The boss of a small charity has revealed how the “logistical nightmare” of having 35 different funders is costing vital funds and giving her sleepless nights.

Emma Pears, chief executive and founder of the children’s charity Selfa, called for an urgent overhaul of the funding system, to end the constant round of applying and re-applying for support.

Selfa, based in Skipton, North Yorkshire, runs health and wellbeing projects as well as providing mentoring, after-school support and mental health projects.

Pears first described the process on Twitter this week, saying that Selfa’s £350,000 annual income came from 35 different funders, most with their own reporting requirements. This created a “logistical nightmare” for the charity, she said.

Pears said: “It is very stressful, for a start. It is the thing that keeps you up at night. It is the thing that gives you sleepless nights – not knowing how the charity is going to keep going for the next few years.”

She called the process “emotionally exhausting”.

Pears and another member of staff handle all applications for funding.

She said: “About 30 per cent of both of our roles is spent chasing funding and then writing reports at the end of that.

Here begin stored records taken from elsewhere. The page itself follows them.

-- ==== Sys2Proof/Machine/Tenants.lean ====
section
/-! DEFINITION. The lifecycle of tenant instances (13): creation and placement, start, reset, freeze, destroy, mappings, mailboxes, queues. -/

namespace Sys2Proof.Machine

/-! ### Commands for an instance -/

/-- A long operation's row for commands that the Secure world may give (R539). -/
def State.onLongVia (s : State) (v : Via) (op : Nat) (begin_ next : State → Cmd → State) : State :=
  match v with
  | .packet => s.onLong op begin_ next
  | .vault _ _ _ => s.onVia v op (fun _ => true) begin_

/-- Whether the secure world names an instance that is not secure, or the Normal world one that is (R539, R571). The second check at the
start covers an ID that changed hands meanwhile. -/
def State.wrongWorld (s : State) (c : Cmd) : Bool := s.ist c.inst != 0 && (s.fromSecure c != s.rb TN_INST_SECURE c.inst) && decide (c.sender = 0 ∨ 512 < c.sender)

/-- An instance's page registers return to their reset values (R554). -/
def State.pageReset (s : State) (i : Nat) : State :=
  let lo := 0x7F0000000000 + i * 0x10000
  { s with regs := s.regs.filter (fun (e : Nat × Word) => !(decide (lo ≤ e.1) && decide (e.1 < lo + 0x10000))) }

/-- The images of an instance's virtual cores are gone (R565). -/
def State.dropImages (s : State) (i : Nat) : State :=
  { s with kc := { s.kc with vc := s.kc.vc.filter (fun (e : Nat × VCore) => e.1 / 64 != i), lost := s.kc.lost.filter (fun k => k / 64 != i) } }

/-- The buckets are full (R561). -/
def State.fillBuckets (s : State) (i : Nat) : State :=
  s.each (List.range 5) (fun s k => s.sf TN_BUCKET_LEVEL (s.rf TN_BUCKET_BURST (bucketIdx i k)) (bucketIdx i k))

/-! ### Placement (R549) -/

/-- Whether a core's table holds a dedicated virtual core, or one of a secure instance (R549, R571). -/
def State.holdsDedicated (s : State) (c : Nat) : Bool :=
  (s.dispUsed c).any (fun e => match s.disp c e with | some (i, v) => decide (v < (s.inst i).dedicated) || s.rb TN_INST_SECURE i | none => false)

/-- The active core that a virtual core takes at creation. -/
def State.placeFor (s : State) (i v : Nat) : Option Nat :=
  let act := (List.range 64).filter (fun c => s.rf KC_PCS_ROLE c == 0)
  if v < (s.inst i).dedicated then act.find? (fun c => (s.dispUsed c).isEmpty)
  else
    let ok := act.filter (fun c => (s.dispFree c).isSome && !s.holdsDedicated c &&
      (s.dispUsed c).all (fun e => s.rf TN_DISP_INSTANCE (dispIdx c e) != i))
    ok.foldl (fun (b : Option Nat) c => match b with
      | some x => if (s.dispUsed c).length < (s.dispUsed x).length then some c else some x
      | none => some c) none

/-- Every virtual core is placed, in order; `none` when one cannot be. -/
def State.placeAll (s : State) (i n : Nat) : Option State :=
  (List.range n).foldl (fun (o : Option State) v => o.bind (fun (s : State) =>
    match s.placeFor i v with
    | none => none
    | some c => match s.dispFree c with | some e => some (s.putDisp c e i v) | none => none)) (some s)

/-- An instance's dispatch-table entries are freed (R546). -/
def State.freeEntries (s : State) (i : Nat) : State :=
  let s := s.each (List.range 64) (fun s c => s.each (s.dispUsed c) (fun s e =>
    match s.disp c e with | some p => if p.1 = i then s.delDisp c e else s | none => s))
  ((s.setDegr (s.kc.degr.filter (fun k => k / 64 != i))).degrSync i).placeParked

/-! ### Creation and start -/

/-- The parameters of INSTANCE_CREATE in range (R540). -/
def createOk (c : Cmd) : Bool :=
  let p := c.p 0
  let vc := bits p 22 16
  decide (bits p 5 4 < 3) && decide (1 ≤ bits p 15 8) && decide (1 ≤ vc) && decide (vc ≤ 64) && decide (bits p 30 24 ≤ vc) &&
  !(bit p 0 && bits p 30 24 != vc) && c.p64 2 % 4096 == 0 && decide (c.p64 2 < 2 ^ 46) && decide (6 ≤ c.p 4) && decide (c.p 4 ≤ 16)

/-- The record of a new instance, before placement and tables (R540). -/
def State.newInst (s : State) (c : Cmd) : State :=
  let i := c.inst
  let p := c.p 0
  let s := (s.pageReset i).dropImages i
  let s := s.setInst i (fun _ => { InstSt.empty with dedicated := bits p 30 24, ipage := c.p 1 * 16, eqBase := c.p64 2 / 4096, eqLog2 := c.p 4 })
  let s := ((((s.sf TN_INST_STATE 1 i).sf TN_INST_SECURE (bits p 0 0) i).sf TN_INST_PROTECTED (bits p 1 1) i).sf TN_INST_CLASS (bits p 5 4) i)
  let s := ((s.sf TN_INST_WEIGHT (bits p 15 8) i).sf TN_INST_VCORES (bits p 22 16) i).sf TN_INST_PARKED 0 i
  let s := s.sf TN_INST_AUTO_RESTART (bits p 2 2) i
  ((s.sf IP_EQ_CFG_BASE (c.p64 2 / 4096) i).sf IP_EQ_CFG_LOG2 (c.p 4) i).fillBuckets i

/-- The stage-2 root and the instance page's sixteen leaves (01 R32). -/
def State.newTables (s : State) (i : Nat) : Option State :=
  match s.s2Alloc i with
  | none => none
  | some (s, root) =>
    let s := s.setInst i (fun r => { r with s2root := root })
    (List.range 16).foldl (fun (o : Option State) k => o.bind (fun (s : State) =>
      s.s2Put i 3 (((s.inst i).ipage + k) * 4096) (s2Leaf (0x7F0000000000 + i * 0x10000 + k * 4096) 3 true true))) (some s)

/-- INSTANCE_CREATE (R540); of a secure instance, not while TAINTED is set (17 R727). -/
def State.doCreate (s : State) (c : Cmd) : State :=
  let i := c.inst
  let sec := bit (c.p 0) 0
  if s.ist i ≠ 0 ∨ s.fromSecure c ≠ sec ∨ (sec && s.tainted) = true then s.finish c stDENIED
  else if !createOk c then s.finish c stBAD_PARAM
  else match ((s.newInst c).newTables i).bind (fun (t : State) => t.placeAll i (bits (c.p 0) 22 16)) with
    | none => s.finish c stNO_RESOURCE
    | some t => (t.mirrorCmd c).finish c stOK [t.gen i]

/-- Every virtual core at its start (R547). -/
def State.startCores (s : State) (i entry arg : Nat) : State :=
  let n := s.vcores i
  let s := (s.dropImages i).each (List.range n) (fun s v =>
    s.setVc (vkey i v) (fun _ => ((({ VCore.empty with pc := BitVec.ofNat 64 entry } : VCore).setG 1 v).setG 2 n).setG 3 arg))
  (s.setInst i (fun r => { r with started := true })).sf TN_INST_STATE 2 i

/-- The ENTRY and ARG of the last INSTANCE_START that started the instance; `none` where none has (R565, R572). -/
def State.lastStart (s : State) (i : Nat) : Option (Nat × Nat) :=
  if (s.inst i).boots then some ((s.inst i).entry, (s.inst i).arg) else none

/-- The stream entries of an instance are held disabled, or freed again (R567, 19 R823). -/
def State.holdStreams (s : State) (i : Nat) (b : Bool) : State :=
  let a := rPX_STREAM.base
  (s.regs.filter (fun (e : Nat × Word) => decide (a ≤ e.1) && decide (e.1 < a + 0x2000))).foldl (fun (s : State) e =>
    let k := (e.1 - a) / 8
    if s.rf PX_STREAM_INSTANCE k = i then s.sb PX_STREAM_HELD b k else s) s

/-- A Frozen or Freezing instance resumes from its saved state (R567, R568). -/
def State.resumeInst (s : State) (i : Nat) : State :=
  let n := (s.inst i).frozenDrop
  (((s.sf TN_INST_STATE 2 i).setInst i (fun r => { r with frozenDrop := 0, freeze := none, started := true })).holdStreams i false).notice i 4 0 n

/-- INSTANCE_START. -/
def State.doStart (s : State) (c : Cmd) : State :=
  let i := c.inst
  if s.wrongWorld c then s.finish c stDENIED
  else if s.ist i = 5 then ((s.resumeInst i).mirrorCmd c).finish c stOK
  else if s.ist i ≠ 1 then s.finish c stDENIED
  else if c.p64 0 % 4 ≠ 0 then s.finish c stBAD_PARAM
  else
    let s := s.setInst i (fun r => { r with entry := c.p64 0, arg := c.p64 2, boots := true })
    ((s.startCores i (c.p64 0) (c.p64 2)).mirrorCmd c).finish c stOK

/-! ### Resets (R563-R566) -/

/-- Requests and transactions outstanding of an instance (R556). -/
def State.instOutstanding (s : State) (i : Nat) : Nat :=
  (List.range 48).foldl (fun n x => n + s.rf IP_Q_STAT_OUTSTANDING (qIdx i (x / 16) 0 (x % 16))) 0

/-- The completions of an instance that wait are discarded and counted (R563, R830). -/
def State.dropWaiting (s : State) (i : Nat) : State :=
  let mine := s.tn.waiting.filter (fun (w : WaitCpl) => w.inst == i)
  { s with tn := { s.tn with waiting := s.tn.waiting.filter (fun (w : WaitCpl) => w.inst != i) } }.each mine (fun s w =>
    (s.bump rTN_STALE i).cyRelease w.note)

/-- Step 4: queues, the event queue, mailboxes and IP_QCTL (R565). -/
def State.resetQueues (s : State) (i : Nat) : State :=
  let s := s.each (List.range 96) (fun s x => s.sf IP_Q_CFG_EN 0 (i * 96 + x))
  let s := s.each (List.range 48) (fun s x => s.sf IP_Q_STAT_OUTSTANDING 0 (qIdx i (x / 16) 0 (x % 16)))
  let s := (((s.sf IP_CMD_CFG_EN 0 i).wreg rIP_EQ_TAIL i 0).wreg rIP_EQ_HEAD i 0).wreg rIP_QCTL i 0
  ((s.wreg rIP_MBX_IN i 0).wreg rIP_MBX_OUT i 0).setInst i (fun r => { r with mbxIn := [], mbxOut := [], outSeq := 0, outPosted := false })

/-- Each physical core that holds committed stores of an instance drains them (R565 step 2). -/
def State.flushInst (s : State) (i : Nat) : State :=
  s.each (List.range 64) (fun s c => if (s.core c).sb.any (fun (e : SbEnt) => e.inst == i) then s.sbFlush c else s)

/-- Save and restore show that none runs (R575). -/
def State.opIdle (s : State) : State := s.sf TN_OP_BUSY 0

/-- A freeze, save or restore under way ends ABORTED (R545). -/
def State.abortOps (s : State) (i : Nat) : State :=
  let out := s.instOutstanding i
  let s := match s.longCmd 0x0104 (fun c => c.inst == i) with
    | some c => if s.ist i = 4 then s.finish c stABORTED [out] else s
    | none => s
  if s.ist i = 6 ∨ s.ist i = 7 then
    match s.mp.cmds.find? (fun c => (c.op == 0x0105 || c.op == 0x0106) && c.phase == 3 && c.inst == i) with
    | some c => (s.opIdle).finish c stABORTED
    | none => s.opIdle
  else s

/-- Every subscription entry of an instance is removed (R564). -/
def State.dropSubs (s : State) (i : Nat) : State :=
  let keep := fun (m : Map (List Sub)) => m.map (fun (e : Nat × List Sub) => (e.1, e.2.filter (fun (x : Sub) => x.inst != i)))
  let s := { s with sg := { s.sg with cycSubs := keep s.sg.cycSubs } }
  s.each s.sg.subs (fun s (e : Nat × List Sub) => s.setSubs e.1 (e.2.filter (fun (x : Sub) => x.inst != i)))

/-- Steps 1 to 4 of a reset: the state while it lasts is `st`. The transactions cancelled, those still to end, and the old generation. -/
def State.resetCore (s : State) (i cause st : Nat) : State × Nat × Nat × Nat :=
  let g := s.gen i
  let n := (g + 1) % 0xFFF
  let s := (((s.sf TN_INST_STATE st i).sf TN_INST_GENERATION n i).sf TN_INST_DRAIN 0 i).incSat IP_RESET_INFO_RESETS i
  let s := ((s.sf IP_RESET_INFO_CAUSE cause i).seqStart i n).setInst i (fun r => { r with freeze := none, frozenDrop := 0, started := false })
  let s := (((s.flushInst i).dropImages i).sgDrain i).holdStreams i false
  let s := ((s.czDrain i).cyDrain i).dropWaiting i
  let (s, cancelled, left) := s.chDrain i g
  let s := (s.resetQueues i).sf TN_INST_DRAIN 0x7F i
  let s := if n = 0 then (s.dropSubs i).tlbiS2Inst i else s
  (s, cancelled, left, g)

/-- Steps 5 and 6 of a reset: Created, the summary, and the start if one is asked for. -/
def State.resetEnd (s : State) (i cancelled left g : Nat) (restart : Option (Nat × Nat)) : State :=
  let s := (s.sf TN_INST_STATE 1 i).eqPost i (s.gen i) (resetSummary cancelled left g)
  match restart with
  | some (e, a) => s.startCores i e a
  | none => s

/-- A whole reset at once: by a Russet fault (R545, R565) or by the instance itself (R572). -/
def State.resetNow (s : State) (i cause : Nat) (restart : Option (Nat × Nat)) : State :=
  match (s.abortOps i).resetCore i cause 3 with
  | (s, a, b, g) => s.resetEnd i a b g restart

/-- The reset that a Russet fault causes: not in Free, Resetting or Destroying (R545). Whether it ran. -/
def State.russetReset (s : State) (i : Nat) : State × Bool :=
  if s.ist i = 0 ∨ s.ist i = 3 ∨ s.ist i = 8 then (s, false)
  else
    (s.resetNow i 2 (if s.rb TN_INST_AUTO_RESTART i then s.lastStart i else none), true)

/-- INSTANCE_RESET: its items are 0, cancelled, left, the old generation; or 1 for one that has joined. -/
def State.resetBegin (s : State) (c : Cmd) : State :=
  let i := c.inst
  if s.wrongWorld c || s.ist i == 0 || s.ist i == 8 then s.finish c stDENIED
  else if bit (c.p 0) 0 && c.p64 1 % 4 != 0 then s.finish c stBAD_PARAM
  else if s.ist i = 3 then s.longPhase c 2 7 [1]
  else
    match (s.abortOps i).resetCore i (if c.sender = i + 1 then 3 else 1) 3 with
    | (s, a, b, g) => s.longPhase (s.curCmd c) 2 7 [0, a, b, g]

/-- The commands that have joined a reset reply with it. -/
def State.resetReplies (s : State) (i : Nat) : State :=
  s.each (s.mp.cmds.filter (fun (c : Cmd) => c.op == 0x0103 && c.phase == 3 && c.inst == i)) (fun s c =>
    let c := s.curCmd c
    s.finish { c with lop := { c.lop with pos := 7 } } stOK [s.gen i])

/-- INSTANCE_RESET goes on: steps 5 and 6, and the replies. -/
def State.resetNext (s : State) (c : Cmd) : State :=
  let i := c.inst
  match c.lop.items with
  | [_, a, b, g] =>
    if s.ist i = 3 then
      ((s.mirrorCmd c).resetEnd i a b g (if bit (c.p 0) 0 then some (c.p64 1, c.p64 3) else none)).resetReplies i
    else s
  | _ => s

/-! ### Freeze (R567, R568) -/

/-- A wait that nothing can end is over when the instance freezes (03 R125). -/
def State.endIdleWaits (s : State) (i : Nat) : State :=
  s.each (List.range (s.vcores i)) (fun s v =>
    if (s.vc (vkey i v)).wfi && bits ((s.vc (vkey i v)).getCr 0x10) 2 0 == 0 then s.setVc (vkey i v) (fun k => { k with wfi := false }) else s)

/-- INSTANCE_FREEZE, step 1. -/
def State.freezeBegin (s : State) (c : Cmd) : State :=
  let i := c.inst
  if s.wrongWorld c then s.finish c stDENIED
  else if c.p 0 = 0 ∨ 60000 < c.p 0 then s.finish c stBAD_PARAM
  else if s.ist i = 5 then s.finish c stOK
  else if s.ist i ≠ 2 then s.finish c stDENIED
  else
    let n := s.instOutstanding i
    let s := ((s.flushInst i).endIdleWaits i).sgDrain i
    let s := (s.sf TN_INST_STATE 4 i).setInst i (fun r => { r with freeze := some (s.now + c.p 0 * 1000000, n) })
    let s := s.holdStreams i true
    (s.mirrorCmd c).longPhase c 2 n []

/-- INSTANCE_FREEZE goes on: its progress. -/
def State.freezeNext (s : State) (c : Cmd) : State := s.longPos c (c.lop.total - s.instOutstanding c.inst)

/-- The command that freezes an instance, answered. -/
def State.freezeReply (s : State) (i status : Nat) (results : List Nat) : State :=
  match s.longCmd 0x0104 (fun c => c.inst == i) with
  | some c => s.finish { c with lop := { c.lop with pos := c.lop.total - s.instOutstanding i } } status results
  | none => s

/-- FREEZE_COMPLETE: nothing is outstanding, and every virtual core is between bundles; a wait that a bundle began meanwhile ends (03 R125). -/
def State.freezeComplete (s : State) (i : Nat) : State :=
  if s.ist i = 4 ∧ s.instOutstanding i = 0 ∧ (List.range (s.vcores i)).all (fun v => (s.vc (vkey i v)).wait.isNone) = true then
    (((s.endIdleWaits i).sf TN_INST_STATE 5 i).setInst i (fun r => { r with freeze := none })).freezeReply i stOK []
  else s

So probably in excess of £20,000 a year, I would say, for those two roles combined is spent just chasing funding and writing reports.

“And that is for a small charity.”

She said she would like government legislation to create “standardised reporting for charities”, adding that an extra £20,000 each year would help Selfa expand its projects to support local parents.

Pears worked as part of a project by the Institute for Voluntary Action Research which called on funders to standardise their demands on charities.

In November 2021, research by the consultancy Giving Evidence found that the costs to charities of applying for funding were sometimes higher than the grants they received.

Caroline Fiennes, chief executive of Giving Evidence, said this made the cost of capital higher for charities “than for most companies or the public sector”.